I don't know exactly what CP stands for but it is some measure of the Computer Processing that occurred to do some task such as writing the stiffness matrix.
You have to do extra work to avoid using Lagrange Multipliers in MPC184 elements in your model. For example, if you have a Revolute Joint in the model, the default element constraint imposition method is Largrange multiplier method, but if you use Keyopt(2)=1 under the joint, you can switch it to use a Penalty-based method.
In the summary you show, shell and solid elements are grouped into the solid element bucket. Elsewhere in the solution output, it counts out the actual number of shell and solid elements.
Why does the model have so many contact elements?
In a large system, there may be 10 different regions-of-concern (ROC). It seems you have done mesh refinement and added frictional contact in all 10 areas to try to get accurate stress results in all 10 areas in one model, but that has resulted in a model that does not run in available RAM. Some companies have computers with 256 GB or 512 GB of RAM and can run such a large model, but these models will take tens of hours of solution time to solve.
One way around the issue of running out of RAM is to make 10 versions of the large system.
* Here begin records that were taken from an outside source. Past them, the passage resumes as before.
-- ==== Sys2Proof/Tests/Slice0.lean ====
section
/-! SUPPORT. Tests: ill-formed terms, words of spec/30_encoding.md R54, vectors of
spec/95_test_vectors.md (named in each test), and a witness for every statement with hypotheses. -/

namespace Sys2Proof.Tests

open Sys2Proof Sys2Proof.Machine Sys2Proof.Statements

/-! ### Well-formedness: an ill-formed term for each check -/

theorem test_ldi_register_checked : (Instr.ldi 8 0).wellFormed = false := by decide
theorem test_prn_register_checked : (Instr.prn 8).wellFormed = false := by decide
theorem test_mul_first_checked : (Instr.mul 8 0).wellFormed = false := by decide
theorem test_mul_second_checked : (Instr.mul 0 8).wellFormed = false := by decide
theorem test_push_register_checked : (Instr.push 0xFF).wellFormed = false := by decide
theorem test_pop_register_checked : (Instr.pop 8).wellFormed = false := by decide
theorem test_call_register_checked : (Instr.call 0x80).wellFormed = false := by decide
theorem test_cmp_first_checked : (Instr.cmp 9 7).wellFormed = false := by decide
theorem test_cmp_second_checked : (Instr.cmp 7 9).wellFormed = false := by decide
theorem test_jmp_register_checked : (Instr.jmp 8).wellFormed = false := by decide
theorem test_jeq_register_checked : (Instr.jeq 8).wellFormed = false := by decide
theorem test_jne_register_checked : (Instr.jne 8).wellFormed = false := by decide
theorem test_wellformed_accepts :
    (Instr.ldi 7 0xFF).wellFormed = true ∧ (Instr.cmp 7 0).wellFormed = true := by decide

/-! ### Decoding: every constructor, from R54's bits -/

theorem test_decode_hlt : decodeBytes [0b00000001] = .ok (.hlt, []) := by rfl
theorem test_decode_ldi : decodeBytes [0b10000010, 3, 0xFF] = .ok (.ldi 3 0xFF, []) := by rfl
theorem test_decode_prn : decodeBytes [0b01000111, 7] = .ok (.prn 7, []) := by rfl
theorem test_decode_mul : decodeBytes [0b10100010, 0, 1] = .ok (.mul 0 1, []) := by rfl
theorem test_decode_push : decodeBytes [0b01000101, 4] = .ok (.push 4, []) := by rfl
theorem test_decode_pop : decodeBytes [0b01000110, 5] = .ok (.pop 5, []) := by rfl
theorem test_decode_call : decodeBytes [0b01010000, 1] = .ok (.call 1, []) := by rfl
theorem test_decode_ret : decodeBytes [0b00010001, 0x47] = .ok (.ret, [0x47]) := by rfl
theorem test_decode_cmp : decodeBytes [0b10100111, 2, 6] = .ok (.cmp 2 6, []) := by rfl
theorem test_decode_jmp : decodeBytes [0b01010100, 2] = .ok (.jmp 2, []) := by rfl
theorem test_decode_jeq : decodeBytes [0b01010101, 2] = .ok (.jeq 2, []) := by rfl
theorem test_decode_jne : decodeBytes [0b01010110, 2, 1] = .ok (.jne 2, [1]) := by rfl
theorem test_decode_truncated : decodeBytes [0xA2, 0] = .error .truncated := by rfl
theorem test_decode_nop_is_unknown : decodeBytes [0, 0, 0] = .error (.unknownOpcode 0) := by rfl
theorem test_table_rows_distinct : dispatchTable.Pairwise (fun a b => a.byte ≠ b.byte) := by decide
theorem test_table_word : decodeTableWord 24 0xFF0382 = some (.ldi 3 0xFF) := by decide
theorem test_table_word_short : decodeTableWord 8 0xFFFF11 = some .ret := by decide

/-! ### One step from a small state -/

/-- The bytes at consecutive addresses. -/
def bytesAt (a : Nat) : List Byte → Memory → Memory
  | [], m => m
  | v :: rest, m => bytesAt (a + 1) rest (m.write a v)

/-- The reset state with bytes at `pc` and the run started. -/
def bootAt (pc : PcWord) (code : List Byte) : State :=
  { State.reset with pc := pc, mem := bytesAt pc.toNat code [], status := .running }

/-- The next state's view, if the step answers one. -/
def view {α : Type} (f : State → α) (o : Host.Outcome State Fault Refusal) : Option α :=
  match o with
  | .next t => some (f t)
  | .fault _ => none
  | .refused _ => none
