-- ==== Sys2Proof/WellFormed.lean ====
section
/-! DEFINITION. Well-formed configurations (R1) and well-formed operation requests (R75): the tests that need only the request
and the parameters. -/

namespace Sys2Proof

/-- The endpoints an interface names, each optional (R37). -/
def IfConst.endpoints (f : IfConst) : List Nat :=
  f.irq.toList ++ f.inn.toList ++ f.out.toList

/-- Endpoint index `e`, where one is named, exists and has direction `d` (R1). -/
def Config.namesEp (p : Config) (d : EpDir) (e : Option Nat) : Bool :=
  match e with
  | none => true
  | some i => (p.eps[i]?).any fun x => decide (x.dir = d)

/-- R1: what the parameters satisfy. The lengths of the tables (00_scope section 4), `1 <= N_CHAN`, `1 <= N_EP <= 16` and
`1 <= N_IF` are the constraints of section 4's own column; `255 <= RXBUF_CAP` is DEDUCED from the range of `rx_n` (R28;
assumption 18). -/
def Config.wellFormed (p : Config) : Bool :=
  decide (1 ≤ p.nChan) &&
  decide (2 ≤ p.rbCap) && decide (2 ^ Nat.log2 p.rbCap = p.rbCap) &&
  (decide (p.rbUsable = p.rbCap) || decide (p.rbUsable + 1 = p.rbCap)) &&
  decide (1 ≤ p.poolN) && decide (p.poolN ≤ 16) &&
  decide (264 ≤ p.ctxSize) && decide (p.ctxSize ≤ 65535) &&
  decide (p.fiTable.length = 16) && decide (p.diTable.length = 16) &&
  decide (1 ≤ p.atr.length) && decide (p.atr.length ≤ 33) &&
  decide (1 ≤ p.ratioBase) &&
  decide (1 ≤ p.ratioMin) && decide (p.ratioMin ≤ p.ratioMax) && decide (p.ratioMax ≤ 65535) &&
  decide (p.ratioMin ≤ p.ratioReset) && decide (p.ratioReset ≤ p.ratioMax) &&
  decide (1 ≤ p.eps.length) && decide (p.eps.length ≤ 16) &&
  p.eps.all (fun x => decide (1 ≤ x.mps)) &&
  decide (1 ≤ p.ifs.length) &&
  p.ifs.all (fun f => p.namesEp .toHost f.irq && p.namesEp .toHost f.inn && p.namesEp .fromHost f.out &&
    decide (f.chan < p.nChan)) &&
  decide (p.ifs.flatMap IfConst.endpoints).Nodup &&
  decide (p.ifs.map IfConst.chan).Nodup &&
  decide (255 ≤ p.rxbufCap)

/-- Endpoint `e` exists and has direction `d` (R75). -/
def Config.epIs (p : Config) (e : Byte) (d : EpDir) : Bool :=
  (p.eps[e.toNat]?).any fun x => decide (x.dir = d)

/-- R75, the tests that need only the request and the parameters: selectors below their bounds (`POOL.FREE` admits any handle),
signal 3 and allocation states other than 1 and 3 refused, the endpoint's direction, `len <= CTX_SIZE`. -/
def Instr.wellFormed (p : Config) : Instr → Bool
  | .sysReset => true
  | .rbReset c => decide (c.toNat < p.nChan)
  | .rbWrite c _ => decide (c.toNat < p.nChan)
  | .rbRead c => decide (c.toNat < p.nChan)
  | .rbPeek c => decide (c.toNat < p.nChan)
  | .rbIsempty c => decide (c.toNat < p.nChan)
  | .timRatio _ _ => true
  | .timApply c _ => decide (c.toNat < p.nChan)
  | .urxIrq c _ _ => decide (c.toNat < p.nChan)
  | .cemIosig c sig _ => decide (c.toNat < p.nChan) && decide (sig ≠ 3#2)
  | .cemTxbyte c => decide (c.toNat < p.nChan)
  | .cemRxbyte c _ => decide (c.toNat < p.nChan)
  | .cemFidi c _ => decide (c.toNat < p.nChan)
  | .cemPump c => decide (c.toNat < p.nChan)
  | .wtSetwt c _ => decide (c.toNat < p.nChan)
  | .wtSetetu c _ => decide (c.toNat < p.nChan)
  | .wtTick c => decide (c.toNat < p.nChan)
  | .poolAlloc _ st => decide (st = 1#3) || decide (st = 3#3)
  | .poolFree _ => true
  | .poolReport => true
  | .ubtEnq e _ => p.epIs e .toHost
  | .ubtRefillTohost e _ => p.epIs e .toHost
  | .ubtWcomplete e _ _ => p.epIs e .toHost
  | .ubtRefillFromhost e _ => p.epIs e .fromHost
  | .ubtRcomplete e _ data => p.epIs e .fromHost && decide (data.length ≤ p.ctxSize)
  | .ubtProcess k _ _ _ => decide (k.toNat < p.ifs.length)
  | .ubtDrain e => decide (e.toNat < p.eps.length)
  | .ubtDispatch e => p.epIs e .fromHost

/-- What the command word can hold: the `len` field of `UBT.RCOMPLETE` has 16 bits (R72). -/
def Instr.encodable : Instr → Bool
  | .ubtRcomplete _ _ data => decide (data.length < 65536)
  | _ => true

end Sys2Proof
end

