-- ==== Sys2Proof/Machine/Step.lean ====
section
/-! DEFINITION. The step of the machine, and the placing of a request where the step takes its next one. -/

namespace Sys2Proof.Machine

/-- One step of the core (see `cycle`). -/
def step (s : State) : Host.Outcome State Fault Refusal := cycle s

/-- `s` with the request whose bits are `w` presented first (see `placeRequest`). -/
def State.withFetchWord (s : State) (nbits w : Nat) : State := placeRequest s nbits w

end Sys2Proof.Machine
end

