-- ==== Sys2Proof/Certificates/Slice0/Obligations.lean ====
section
/-! DEFINITION. The statements about the model, for the provers. Each docstring names the rules of spec/ that the statement
formalises, or says that it is about a choice of the model and names the log entry. Every statement quantifies over every
configuration that a state carries (assumption 1). -/

open Sys2Proof Sys2Proof.Machine

/-! ### Encoding -/

/-- Decoding the encoding of an operation gives it back, every operand at every value the fields admit (R71 to R74, R78). -/
def Obligations.DecodeOfEncode : Prop :=
  ∀ i : Instr, i.encodable = true → decode (encode i) = .ok i

/-- A list of words that decodes is the encoding of what it decodes to: no operation has two encodings, and every unused bit is zero
(R72, R73, R75). -/
def Obligations.EncodeOfDecode : Prop :=
  ∀ (ws : List PortWord) (i : Instr), decode ws = .ok i → encode i = ws

/-- R73: the port tells the end of a request from its command word alone, whatever words follow. -/
def Obligations.SplitRequestOfEncode : Prop :=
  ∀ (i : Instr) (rest : List PortWord), i.encodable = true →
    splitRequest (encode i ++ rest) = some (encode i, rest)

/-- R75, R78: a command word whose operation code is none of the 28 assigned ones is no request. -/
def Obligations.UnassignedOpcodesRejected : Prop :=
  ∀ (w : PortWord) (ds : List PortWord),
    w.extractLsb' 56 8 ∉ [0x01#8, 0x10#8, 0x11#8, 0x12#8, 0x13#8, 0x14#8, 0x20#8, 0x21#8, 0x30#8, 0x40#8, 0x41#8, 0x42#8,
      0x43#8, 0x44#8, 0x50#8, 0x51#8, 0x52#8, 0x60#8, 0x61#8, 0x62#8, 0x70#8, 0x71#8, 0x72#8, 0x73#8, 0x74#8, 0x75#8,
      0x76#8, 0x77#8] →
    decode [w] = .error .reservedOpcode ∧ ∃ r, decode (w :: ds) = .error r

/-- Words written out from R71 and R72 decode to the operations they stand for, one of each unit. R76, R77, R83, R84, R86, R87, R230: a
response word written out bit by bit, and every numeric code of the spec's tables. -/
def Obligations.PrintedWordsDecode : Prop :=
  (decode [0x0100000000000000#64] = .ok .sysReset ∧
    decode [0x1100003B00000000#64] = .ok (.rbWrite 0#8 0x3B#8) ∧
    decode [0x2000000900040000#64] = .ok (.timRatio 9#8 4#8) ∧
    decode [0x3000008000A40000#64] = .ok (.urxIrq 0#8 0x0080#16 0xA4#8) ∧
    decode [0x4000000200010000#64] = .ok (.cemIosig 0#8 2#2 true) ∧
    decode [0x5000000400000000#64] = .ok (.wtSetwt 0#8 4#16) ∧
    decode [0x6000000A00030000#64] = .ok (.poolAlloc 10#16 3#3) ∧
    decode [0x7401000000060000#64, 0x0000A40400020001#64] =
      .ok (.ubtRcomplete 1#8 0#8 [0x01#8, 0x00#8, 0x02#8, 0x00#8, 0x04#8, 0xA4#8])) ∧
  ((⟨.discarded, DiagCode.rxBadState.code, 0x003C#16⟩ : Response).word = 0x080A003C#32 ∧
    ∀ r : Response, r.word.extractLsb' 24 8 = r.rc.code ∧ r.word.extractLsb' 16 8 = r.aux ∧ r.word.extractLsb' 0 16 = r.val) ∧
  [RC.ok, .nodata, .full, .empty, .unsupported, .oom, .nop, .fail, .discarded, .unmodelled, .illegal, .halted].map RC.code =
    [0x00#8, 0x01#8, 0x02#8, 0x03#8, 0x04#8, 0x05#8, 0x06#8, 0x07#8, 0x08#8, 0x0D#8, 0x0E#8, 0x0F#8] ∧
  [CemState.poweredOff, .clockActive, .inReset, .atrTx, .idle, .procedureByte, .dataExchange].map CemState.code =
    [0, 1, 2, 3, 4, 5, 6] ∧
  [CtxState.free, .usbRxBusy, .usbRxPending, .uartTxPending, .usbTxPending, .usbTxBusy].map CtxState.code =
    [0, 1, 2, 3, 4, 5] ∧
  [TxDir.none, .tx, .rx].map TxDir.code = [0, 1, 2] ∧ [Cont.tx, .rx].map Cont.code = [0, 1] ∧
  [EpDir.fromHost, .toHost].map EpDir.code = [0, 1] ∧
  [DiagCode.rbOverrun, .uartRxError, .poolOom, .fidiUnsupported, .msgMalformed, .msgUnknownType, .usbWriteSubmitFail,
    .usbReadSubmitFail, .usbXferError, .rxBadState, .hostmsgBadState, .wtxSent, .noInEp, .noHandler].map DiagCode.code =
    [0x01#8, 0x02#8, 0x03#8, 0x04#8, 0x05#8, 0x06#8, 0x07#8, 0x08#8, 0x09#8, 0x0A#8, 0x0B#8, 0x0C#8, 0x0D#8, 0x0E#8] ∧
  [FatalCode.doubleFree, .badHandle, .queueCorrupt].map FatalCode.code = [0xF0#8, 0xF1#8, 0xF2#8]

/-! ### The step -/

/-- A step takes the first request on the port and runs the operation it decodes to, on the state from which exactly its words are
taken; so a presented encoding runs its operation. R71, R73 and R57 give the words of a request and its atomicity. That presented words
stand in the list `port` and a step takes the first request from it is the model's choice (assumption 4), and so is the record of a
main-context operation in progress, of which there is none here (assumption 7). -/
def Obligations.StepRunsDecodedRequest : Prop :=
  (∀ (s : State) (ws rest : List PortWord) (i : Instr), s.mainOp = none → splitRequest s.port = some (ws, rest) →
    decode ws = .ok i → step s = exec i { s with port := rest }) ∧
  (∀ (s : State) (rest : List PortWord) (i : Instr), s.mainOp = none → i.encodable = true →
    s.port = encode i ++ rest → step s = exec i { s with port := rest })

/-- R75: a request that does not decode is answered ILLEGAL and changes nothing but that its words are taken; that these are the words
R73 gives it is the model's reading (assumption 10). R262, R251: with no request presented the core waits (the waiting step is the
model's, assumption 4). -/
def Obligations.StepWithoutOperation : Prop :=
  (∀ (s : State) (ws rest : List PortWord) (r : Reject), s.mainOp = none → splitRequest s.port = some (ws, rest) →
    decode ws = .error r → step s = .next { s with port := rest, resp := ⟨.illegal, 0#8, 0#16⟩ }) ∧
  (∀ s : State, s.mainOp = none → s.port = [] → step s = .next s)

/-- R238, R75, R232, R198: the order of the checks. An illegal request answers ILLEGAL even while halted; a halted core answers HALTED
with its code; a completion for an endpoint without a transfer in flight answers ILLEGAL. None of them changes anything. -/
def Obligations.OrderOfChecks : Prop :=
  (∀ (i : Instr) (s : State), i.wellFormed s.cfg = false →
    exec i s = .next { s with resp := ⟨.illegal, 0#8, 0#16⟩ }) ∧
  (∀ (i : Instr) (s : State), i.wellFormed s.cfg = true → s.halted = true → i ≠ .sysReset →
    exec i s = .next { s with resp := ⟨.halted, s.haltCode, 0#16⟩ }) ∧
  (∀ (e status : Byte) (draw : Bool) (data : List Byte) (s : State), s.halted = false → (s.ep e.toNat).inProgress = false →
    exec (.ubtWcomplete e status draw) s = .next { s with resp := ⟨.illegal, 0#8, 0#16⟩ } ∧
    exec (.ubtRcomplete e status data) s = .next { s with resp := ⟨.illegal, 0#8, 0#16⟩ })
Each version has the mesh refinement and frictional contact in only one ROC and all the other ROCs are idealized to a coarse mesh and bonded contact (or shared topology). The stress results are only reported in the one ROC that is refined in that model. Yes, it it 10 times more work to make 10 models, but at least you get results using the RAM you have and each of the 10 models solves in much less time than the global model with refinement in all 10 ROCs at once.